Copy exactly the lines of the data below that run from the line holding "(match s.jnl.unacked with" through the line holding "def State.storedTiles (s", both ends included.

(Collection entries)

▬▬▬▬▬▬▬▬▬▬

/-- Whether an owner answers at mirror-durable (R110, R165 step 2): CXL writes and task commits in SYNC extents, attribute changes and
relocations always; RDMA writes and atomics never. -/
def State.waitsMirror (s : State) (r : Rec) : Bool :=
  s.mirrors && match r.owner with
    | .ops tags => r.sync && tags.any fun t => match AMap.find? s.tst.ops t with
        | some o => (match o.kind with | .cxlWr _ _ _ | .task _ _ => true | _ => false)
        | none => false
    | .mgmt _ | .enrol => true
    | _ => false

/-- Whether the Turnstile entry of an operation that answers sooner is held until its record is mirror-durable (R111). -/
def State.holdsEntry (s : State) (r : Rec) : Bool :=
  r.sync && !s.waitsMirror r && match r.owner with | .ops _ | .read _ _ => true | _ => false

/-- Turnstile entries of a record's owner. -/
def Owner.tags : Owner → List Nat
  | .ops tags => tags
  | .read t _ => [t]
  | _ => []

/-! ## Mirror lag and the watermark (R107, R148) -/

/-- Bytes of unacknowledged local-origin MIRROR records. -/
def State.lagBytes (s : State) : Nat := s.jnl.unacked.foldl (fun n u => n + u.bytes) 0

/-- The highest JSN at or below which every local-origin MIRROR record is mirror-durable (R107). -/
def State.watermark (s : State) : Nat :=
  let w := match s.jnl.unacked with | u :: _ => u.jsn - 1 | [] => s.fget R.JNL_JSN.JSN
  match s.jnl.durTo with | some j => min j w | none => w

/-- The watermark may not pass JSN `j` until a resync has taken the place of what follows it (R107, R112). -/
def State.stopMark (s : State) (j : Nat) : State :=
  { s with jnl := { s.jnl with durTo := some (match s.jnl.durTo with | some i => min i j | none => j) } }

/-- Acknowledgements still due can no longer come: the watermark stays before them (R107). -/
def State.giveUpAcks (s : State) : State :=
  let s := match s.jnl.unacked with | u :: _ => s.stopMark (u.jsn - 1) | [] => s
  { s with jnl := { s.jnl with unacked := [] } }

/-- Keeps PRM_LAG_STAT and JNL_MIRROR_JSN. -/
def State.noteLag (s : State) : State :=
  let s := s.fset R.PRM_LAG_STAT.BYTES_KIB (s.lagBytes / 1024)
  let age := match s.jnl.unacked with | u :: _ => s.timeNs - u.admitNs | [] => 0
  (s.fset R.PRM_LAG_STAT.AGE_NS age).fset R.JNL_MIRROR_JSN.JSN s.watermark

/-- A record needs no acknowledgement any more: an operation that waited answers, an entry that was held is released (R110, R111). -/
def State.acksDone (s : State) (u : Unacked) : State :=
  if u.wait then s.acceptRec u.owner
  else if u.hold then u.owner.tags.foldl State.holdBack s
  else s

/-- Whether a lag value is at its bound; the age counts where its timer is due (R148). -/
def State.lagReached (s : State) : Bool :=
  decide (1048576 * s.fget R.PRM_LAG_CTL.LAG_MIB ≤ s.lagBytes) ||
  (match s.jnl.unacked with
   | u :: _ => decide (s.fget R.PRM_LAG_CTL.LAG_US * 1000 ≤ s.timeNs - u.admitNs)
   | [] => false)

/-- Pauses or resumes admission from local interfaces (R109, R148). -/
def State.lagPause (s : State) (p : Bool) : State :=
  if p = s.jnl.lagPaused then s
  else
    let s := { s with jnl := { s.jnl with lagPaused := p } }
    let s := s.fput R.JNL_STAT.THROTTLED p
    if p then s.sat R.PRM_CNT1.THROTTLE else s

/-- The twin has acknowledged PAIR_SEQ up to `q` (R107): records turn mirror-durable, operations that waited answer. -/
def State.ackPair (s : State) (q : Nat) : State :=
  let hit := s.jnl.unacked.filter fun u => u.pairSeq ≤ q
  let s := { s with
    jnl := { s.jnl with
      unacked := s.jnl.unacked.filter fun u => q < u.pairSeq
      recs := s.jnl.recs.map fun (r : Rec) => if r.mirror && !r.twin && r.pairSeq ≤ q then { r with acked := true } else r }
    prm := { s.prm with pairAcked := max s.prm.pairAcked q } }
  let s := hit.foldl State.acksDone s.noteLag
  s.lagPause s.lagReached

/-! ## Attribute changes -/

/-- Non-ZERO tiles of an extent, from the generation table. -/
def State.storedTiles (s : State) (e : Nat) : List Nat :=
  (s.gen.filter fun p => !isSys p.1 && extOf p.1 == e && !p.2.zero).map (·.1)

/-- Retirements that are dropped give back their entries (R328). -/
def State.dropRetires (s : State) (p : Retire → Bool) : State :=
  (s.jnl.retiring.filter p).foldl (fun s r => (s.holdBack r.tag).settleEntry r.tag)
    { s with jnl := { s.jnl with retiring := s.jnl.retiring.filter fun r => !p r } }

/-- Removes an extent's records at its release: they are discarded (R31); a relocation among them is not one that retired (R92). -/
def State.discardExtent (s : State) (e : Nat) : State :=
  let s := s.dropRetires fun r => !isSys r.tile && extOf r.tile == e
  let here := fun (t : Nat) => !isSys t && extOf t == e
  ({ s with jnl := { s.jnl with
    recs := (s.jnl.recs.filter fun (r : Rec) => !(r.body.isReloc && r.body.tiles.any here)).map fun (r : Rec) =>
      { r with doneTiles := r.doneTiles ++ r.body.tiles.filter fun t => here t && !r.doneTiles.contains t } } }).noteOcc

/-- Ends an extent's acceptances at once, with a Forced Capacity Release record for each LD (R430). -/
def State.forceOut (s : State) (e : Nat) : State :=
  let m := (s.extent e).accepted
  let s := (List.range 32).foldl (fun s l =>
    if m.getLsbD l then
      (s.setLd l { s.ld l with events := (s.ld l).events ++ [.forcedRelease e], withdrawn := (s.ld l).withdrawn.filter (· ≠ e) }).dec
        (R.CXL_LD_STAT.ACCEPTED l)
    else s) s
  s.markExt e fun x => { x with accepted := 0 }

/-- The descriptor an attribute change leaves (R27, R31). -/
def Attr.onExt (a : Attr) (x : Ext) : Ext :=
  match a with
  | .assign _ o f c m => { x with state := .assigned, owner := o, fenced := f, cls := c, map := m }
  | .mode _ f => { x with fenced := f }
  | .cls _ c => { x with cls := c }
  | .release _ => { x with state := .reclaiming, accepted := 0 }
  | .freed _ => { epoch := x.epoch + 1 }
  | .tenantCreate _ _ _ | .tenantDestroy _ | .tenantEnrol _ _ _ _ | .maxGib _ => x

/-- The tenant table an attribute change leaves (R451, R452, R454). -/
def Attr.onTenants (a : Attr) (m : AMap Ten) : AMap Ten :=
  match a with
  | .tenantCreate t h ep => AMap.put m t.toNat { hash := h, epoch := ep }
  | .tenantDestroy t => AMap.del m t.toNat
  | .tenantEnrol t rot x h =>
    match AMap.find? m t.toNat with
    | none => m
    | some n =>
      let n := { n with enrolled := true, cxlAuth := x, ecdsaHash := h }
      AMap.put m t.toNat (match rot with | some ep => { n with prev := some n.epoch, epoch := ep } | none => n)
  | .assign _ _ _ _ _ | .mode _ _ | .cls _ _ | .release _ | .freed _ | .maxGib _ => m

/-- NEXT_EPOCH once a change has taken an epoch (R452, R454). -/
def Attr.nextEpoch (a : Attr) (n : Nat) : Nat :=
  match a with
  | .tenantCreate _ _ ep => max n (ep.toNat + 1)
  | .tenantEnrol _ (some ep) _ _ => max n (ep.toNat + 1)
  | _ => n

/-- A CREATE or ROTATE takes the epoch that stands at its sequencer step (R451, R452, R454). -/
def Attr.atStep (a : Attr) (ep : BitVec 32) : Attr :=
  match a with
  | .tenantCreate t h _ => .tenantCreate t h ep
  | .tenantEnrol t (some _) x h => .tenantEnrol t (some ep) x h
  | a => a

/-- The persistent copy takes an attribute change (R119). -/
def Persist.take (p : Persist) (a : Attr) : Persist :=
  { ext := match a.ext? with | some e => AMap.set {} p.ext e (a.onExt (AMap.get {} p.ext e)) | none => p.ext
    tenants := a.onTenants p.tenants
    maxGib := match a with | .maxGib n => n | _ => p.maxGib
    nextEpoch := a.nextEpoch p.nextEpoch }

/-- What an ATTR record does at its sequencer step, on each twin alike (R27, R31, R119, R236, R451). -/
def State.applyAttr (s : State) (a : Attr) : State :=
  let put := fun (s : State) (e : Nat) => s.setExtent e (a.onExt (s.extent e))
  match a with
  | .assign e _ _ c _ =>
    let s := put s e
    if c = .pinned then s.inc R.TER_PIN_STAT.PINNED_GIB else s
  | .mode e _ => put s e
  | .cls e c =>
    let was := (s.extent e).cls
    let s := put s e
    let s := if was = .pinned ∧ c ≠ .pinned then s.dec R.TER_PIN_STAT.PINNED_GIB else s
    let s := (if was ≠ .pinned ∧ c = .pinned then s.inc R.TER_PIN_STAT.PINNED_GIB else s).notePins
    if c.caches then s else s.invalidateRange e (e + 1) true
  | .release e =>
    let s := if (s.extent e).cls = .pinned then s.dec R.TER_PIN_STAT.PINNED_GIB else s
    ((put (s.forceOut e) e).invalidateRange e (e + 1) true).notePins
  | .freed e =>
    let s := put (s.discardExtent e) e
    { s with gen := s.gen.filter fun p =>
        if isSys p.1 then !(decide (p.1 - sysBase < lvl1 ∧ (p.1 - sysBase) / 512 = e)) else extOf p.1 ≠ e }
  | .tenantCreate _ _ _ | .tenantDestroy _ | .tenantEnrol _ _ _ _ =>
    let s := { s with gth := { s.gth with tenants := a.onTenants s.gth.tenants } }
    (s.fset R.GTH_TEN_STAT.TENANTS s.gth.tenants.length).fset R.GTH_TEN_STAT.NEXT_EPOCH (a.nextEpoch (s.fget R.GTH_TEN_STAT.NEXT_EPOCH))
  | .maxGib n => s.fset R.TER_PIN_CTL.MAX_GIB n

/-! ## The sequencer step (R100 step 4) -/

/-- Insertion into a rising list without repeats. -/
def insertRising (x : Nat) : List Nat → List Nat
  | [] => [x]
  | y :: r => if x < y then x :: y :: r else if x = y then y :: r else y :: insertRising x r

/-- Marks the granules of tiles dirty while solo; their sub-maps take space of the tile cache (R164). -/
def State.markDirty (s : State) (ts : List Nat) : State :=
  if s.prmState = 3 ∨ s.prmState = 5 then
    (ts.filter fun t => !isSys t).foldl (fun (s : State) t =>
      ({ s with prm := { s.prm with dirty := insertRising (t / 16) s.prm.dirty } }).yieldFrame) s
  else s

/-- One GEN_NEAR_EXHAUSTED event when a tile's live GEN reaches the warning level, and again only after its RELOC changed
(R65). -/
def State.warnGen (s : State) (t : Nat) : State :=
  let v := s.liveVer t
  if genWarn ≤ v.gen ∧ !isSys t ∧ AMap.find? s.jnl.near t ≠ some v.reloc then
    ({ s with jnl := { s.jnl with near := AMap.put s.jnl.near t v.reloc } }).postD 0x0101 t v.gen
  else s

/-- Whether a read set still holds (R47). -/
def State.readSetOk (s : State) (rs : List (Nat × Ver)) : Bool := rs.all fun p => s.liveVer p.1 == p.2

/-- Admission of a record that passed its checks: JSN, invalidation, index entries, live generations, effects of ATTR, PAIR_SEQ
and RECORD frames (R100, R105, R145). `r` is in no other list. -/
def State.enter (s : State) (r : Rec) : State :=
  let jsn := s.fget R.JNL_JSN.JSN + 1
  let send := r.mirror && !r.twin && s.mirrors
  let sync := r.body.exts.any fun e => !(s.extent e).fenced
  let ps := if r.twin then r.pairSeq else if send then s.prm.pairGiven + 1 else 0
  let r := { r with jsn := jsn, pairSeq := ps, sync := sync, admitNs := s.timeNs, acked := !send }
  let u : Unacked := { jsn := jsn, pairSeq := ps, bytes := (recImage r).length, admitNs := s.timeNs, owner := r.owner,
                       wait := s.waitsMirror r, hold := s.holdsEntry r, exts := r.body.exts }
  let s := if r.mirror ∧ !r.twin ∧ !send then s.stopMark (jsn - 1) else s
  let s := (s.fset R.JNL_JSN.JSN jsn).inc R.JNL_ADMIT_CNT.RECORDS
  let s := (r.body.tiles.filter fun t => !isSys t).foldl State.invalidateTile s
  let s := { s with
    jnl := { s.jnl with
      recs := s.jnl.recs ++ [r]
      unacked := if send then s.jnl.unacked ++ [u] else s.jnl.unacked }
    prm := { s.prm with pairGiven := if send then ps else s.prm.pairGiven } }
  let s := match r.body with
    | .attr a => s.applyAttr a
    | .root q _ _ => s.fset R.JNL_GEN_STAT.ROOT_SEQ q
    | _ => s
  let s := (r.body.tiles.foldl State.warnGen s).markDirty r.body.tiles
  let s := if send then s.sendImage 0x01 ps (recImage r) else s
  let s := s.noteOcc.noteLag
  if send then s.lagPause (s.jnl.lagPaused || decide (1048576 * s.fget R.PRM_LAG_CTL.LAG_MIB ≤ s.lagBytes)) else s

/-- The old bytes an atomic finds, and its record's bytes (R270, R398): the write happens whatever the comparison finds, so that
the record is one DATA record. -/
def rmwResult (op : Rmw) (w old : Nat) : Nat :=
  match op with
  | .cas e n => if old = e then n else old
  | .add n => (old + n) % 2 ^ (8 * w)
  | .write n => n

▬▬▬▬▬▬▬▬▬▬

**RESPONSE TO THIS EXERCISE:**
  (match s.jnl.unacked with
   | u :: _ => decide (s.fget R.PRM_LAG_CTL.LAG_US * 1000 ≤ s.timeNs - u.admitNs)
   | [] => false)

/-- Pauses or resumes admission from local interfaces (R109, R148). -/
def State.lagPause (s : State) (p : Bool) : State :=
  if p = s.jnl.lagPaused then s
  else
    let s := { s with jnl := { s.jnl with lagPaused := p } }
    let s := s.fput R.JNL_STAT.THROTTLED p
    if p then s.sat R.PRM_CNT1.THROTTLE else s

/-- The twin has acknowledged PAIR_SEQ up to `q` (R107): records turn mirror-durable, operations that waited answer. -/
def State.ackPair (s : State) (q : Nat) : State :=
  let hit := s.jnl.unacked.filter fun u => u.pairSeq ≤ q
  let s := { s with
    jnl := { s.jnl with
      unacked := s.jnl.unacked.filter fun u => q < u.pairSeq
      recs := s.jnl.recs.map fun (r : Rec) => if r.mirror && !r.twin && r.pairSeq ≤ q then { r with acked := true } else r }
    prm := { s.prm with pairAcked := max s.prm.pairAcked q } }
  let s := hit.foldl State.acksDone s.noteLag
  s.lagPause s.lagReached

/-! ## Attribute changes -/

/-- Non-ZERO tiles of an extent, from the generation table. -/
def State.storedTiles (s : State) (e : Nat) : List Nat :=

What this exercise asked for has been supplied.